> [ACTIVITY] In the records below, find the line with "let x : StepEff" and the line with "if (s.hop n).err"; return exactly those lines and every line between them.

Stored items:

:::::

/-- The wait goes on with a hold vector; a HOLD with COUNT 0 shows WAIT (R177). -/
def waitOn (n : Cluster) (e : QEntry) (w : Wait) (s : State) : State :=
  let s1 := s.modSeq n fun q => { q with wait := some { w with issued := w.issued + 1 } }
  let s2 := match e with
    | .hold _ 0 => if w.issued = 0 then seqEvt n 4 (setSeqState n 3 s1) else s1
    | _ => s1
  issueHold n w.parked s2

/-! ### Stalls (R190, R191) -/

/-- The fills, closings and FINAL as the issue stage sees them, 16 ticks after the Hopper's writes (R171). -/
def hopSeen (s : State) (n : Cluster) : Hop × Bool :=
  let h := s.hop n
  if h.seenAt ≠ 0 ∧ s.clasp < h.seenAt + 16 then
    ({ h with fill0 := h.old0, fill1 := h.old1, closed0 := h.oldC0, closed1 := h.oldC1 }, h.oldF)
  else (h, s.rb .CL_HOP_STAT n 18)

/-- The judgement of R190 at the stall point whose word is p: the pattern may not go on. -/
def mustStall (s : State) (n : Cluster) (p : PAddr) : Bool :=
  let v := hopSeen s n
  decide (refillLevel v.1 p.a < s.rf .CL_HOP_LVL n 0 16) && !fillClosed v.1 && !v.2

/-- The stall at p may end (R191). -/
def mayResume (s : State) (n : Cluster) (p : PAddr) : Bool :=
  let v := hopSeen s n
  decide (s.rf .CL_HOP_LVL n 16 16 ≤ refillLevel v.1 p.a) || fillClosed v.1 || v.2

/-- A stall begins (R191): STATE, count, flags, the first hold vector. -/
def stallStart (n : Cluster) (s : State) : State :=
  let s1 := seqEvt n 1 (resFlag n 18 (seqCount .CL_SEQ_STALLS n (setSeqState n 4 s)))
  issueHold n false (seqCount .CL_SEQ_HOLDV n (s1.modSeq n fun q => { q with stalled := true }))

/-! ### The boundary -/

/-- The front end stands at a conditional that is decided before the vector from tNext (R174). -/
def awaitsCond (s : State) (n : Cluster) : Bool :=
  decide (s.clasp + 128 = (s.seq n).tNext / 512) &&
  (match feWord s n with
    | some m => microLegal s (s.seq n).fe (s.seq n).fe.pc m &&
        (match m with | .jm .. | .jnm .. | .jf .. | .jnf .. => true | _ => false)
    | none => false)

/-- The queue is empty (R173, R192): a miss, a bubble, or the end of a no-stall load. -/
def issueNothing (n : Cluster) (s : State) : State :=
  let p := (s.seq n).fe.pc
  if !feReady s n then (endSeq n 5 0 (resFlag n 22 s)).setRb .CL_HOP_EVT n 1 true
  else if !p.lib && (s.microAt n p.a).nostall then endSeq n 6 0 s
  else issueHold n false (seqEvt n 2 (resFlag n 19 (seqCount .CL_SEQ_BUBBLES n s)))

/-- An RMARK takes its boundary (R200, R202). -/
def takeMark (n : Cluster) (step : Nat) (fe : FE) (s : State) : State :=
  s.modSeq n fun q =>
    if q.unwind then q
    else { q with rtn := q.rtn.map fun r => { r with step, mark := fe, span := q.tNext, fresh := true, byMark := true } }

/-- The zero-time words from here up to the next vector hold another RMARK (the later one gives the step). -/
def markAhead : List QEntry → Bool
  | [] => false
  | .rmark .. :: _ => true
  | .rret _ :: _ => false
  | e :: r => if e.counts || e.stalls then false else markAhead r

/-- The entries of the queue are taken in order, up to `fuel` of them, until a vector is handed on, the pattern ends, or one
of the other outcomes is met. `intr`: an interruption waits for a mark or exit boundary here (R203). -/
def issueLoop (n : Cluster) (intr : Bool) : Nat → State → Issue
  | 0, s => .done s
  | fuel + 1, s =>
    let q := s.seq n
    match q.q with
    | [] => if awaitsCond s n then .awaits s else .done (issueNothing n s)
    | e :: _ =>
      let popped := popQ n s
      match e with
      | .vec src nano ts left m cond ep => .done (issueVec n src nano ts left m cond ep s)
      | .hset h => issueLoop n intr fuel (popped.modSeq n fun q => { q with hold := h })
      | .rret h =>
        let s1 := popped.modSeq n fun q => { q with hold := h, rtn := none }
        if intr then .done (endSeq n 2 0 s1) else issueLoop n intr fuel s1
      | .rbeg id fe =>
        issueLoop n intr fuel (popped.modSeq n fun q =>
          { q with rtn := some { id, span := q.tNext, step := 0, mark := fe, touched := 0#32, uaddr := none, fresh := false,
                                 byMark := false } })
      | .rmark step fe =>
        let s1 := takeMark n step fe popped
        if intr && !markAhead q.q.tail then .marked s1 else issueLoop n intr fuel s1
      | .runw a => issueLoop n intr fuel (popped.modSeq n fun q => { q with rtn := q.rtn.map fun r => { r with uaddr := some a } })
      | .wri word value mask sel =>
        let x : StepEff := .wri word value mask sel
        let before := applySteps n q.steps s
        match judgeStep before (applyStep n x before) n sel with
        | some (code, c) => .done (refuseStep n word code c s)
        | none => issueLoop n intr fuel (popped.modSeq n fun q => { q with steps := q.steps ++ [x] })
      | .stallPoint p =>
        if (s.hop n).err then .done (endSeq n 5 0 s)
        else if q.stalled then
          (if mayResume s n p then .resumes (popped.modSeq n fun q => { q with stalled := false })
           else .done (issueHold n false (seqCount .CL_SEQ_HOLDV n s)))
        else if mustStall s n p then
          (if !p.lib && (s.microAt n p.a).nostall && hopReady (s.hop n) p.a then .done (endSeq n 5 0 s)
           else .done (stallStart n s))
        else issueLoop n intr fuel popped
      | .stop code => .done (endSeq n 1 code s)
      | .illegal a =>
        let s1 := (s.setReg .CL_STORE_ILL_ADDR n (BitVec.ofNat 32 (2 ^ 31) ||| paddrWord a)).setRb .CL_STORE_EVT n 6 true
        .done (endSeq n 3 0 s1)
      | .badParity a nano =>
        (match nano with
          | some i => .done (endSeq n 4 0 (machineCheck n false true 1 i s))
          | none => .done (endSeq n 4 0 (machineCheck n true (nanoToo s n a) 0 a.a s)))
      | .mst _ r sel =>
        let w := q.wait.getD ⟨q.tNext / 512, 0, !q.unwind && (match q.rtn with | some r => r.fresh | none => false), none⟩
        let o := waitOver s (applySteps n q.steps s) n e w
        if o.1 then issueLoop n intr fuel ((waitEnd n w o.2 s).modSeq n fun q => { q with steps := q.steps ++ [.mst r sel] })
        else .done (waitOn n e w s)
      | .wtrig .. | .wct .. | .hold .. | .mwait .. =>
        let w := q.wait.getD ⟨q.tNext / 512, 0, !q.unwind && (match q.rtn with | some r => r.fresh | none => false), none⟩
        let o := waitOver s (applySteps n q.steps s) n e w
        if o.1 then issueLoop n intr fuel (waitEnd n w o.2 s) else .done (waitOn n e w s)

/-- An interruption or ABORT has reached the issue stage in time for the boundary tNext (R176, R203). -/
def abortDue (s : State) (n : Cluster) : Option Nat :=
  match (s.seq n).abort with
  | some (r, cause) => if (r + 128) * 512 ≤ (s.seq n).tNext then some cause else none
  | none => none

/-- A parked wait is in progress. -/
def inParked (s : State) (n : Cluster) : Bool :=
  match (s.seq n).wait with | some w => w.parked && decide (0 < w.issued) | none => false

/-- The issue stage looks at the boundary tNext. -/
def issueAt (n : Cluster) (s : State) : Issue :=
  let q := s.seq n
  match abortDue s n with
  | some _ =>
    if q.rtn.isNone then .done (endSeq n 2 0 s)
    else if inParked s n then .marked s
    else issueLoop n true (q.q.length + 1) s
  | none => issueLoop n false (q.q.length + 1) s

/-- The issue stage has something to do: the sequencer is not idle, the pattern is not over, and it is 128 ticks before
the start of the next vector, or later. -/
def issueDue (s : State) (n : Cluster) : Bool :=
  !seqIdle s n && decide ((s.seq n).ending = none) && decide ((s.seq n).tNext < (s.clasp + 129) * 512)

end Sys2Proof.Machine
end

:::::

> [RESPONSE TO THE EXERCISE]
        let x : StepEff := .wri word value mask sel
        let before := applySteps n q.steps s
        match judgeStep before (applyStep n x before) n sel with
        | some (code, c) => .done (refuseStep n word code c s)
        | none => issueLoop n intr fuel (popped.modSeq n fun q => { q with steps := q.steps ++ [x] })
      | .stallPoint p =>
        if (s.hop n).err then .done (endSeq n 5 0 s)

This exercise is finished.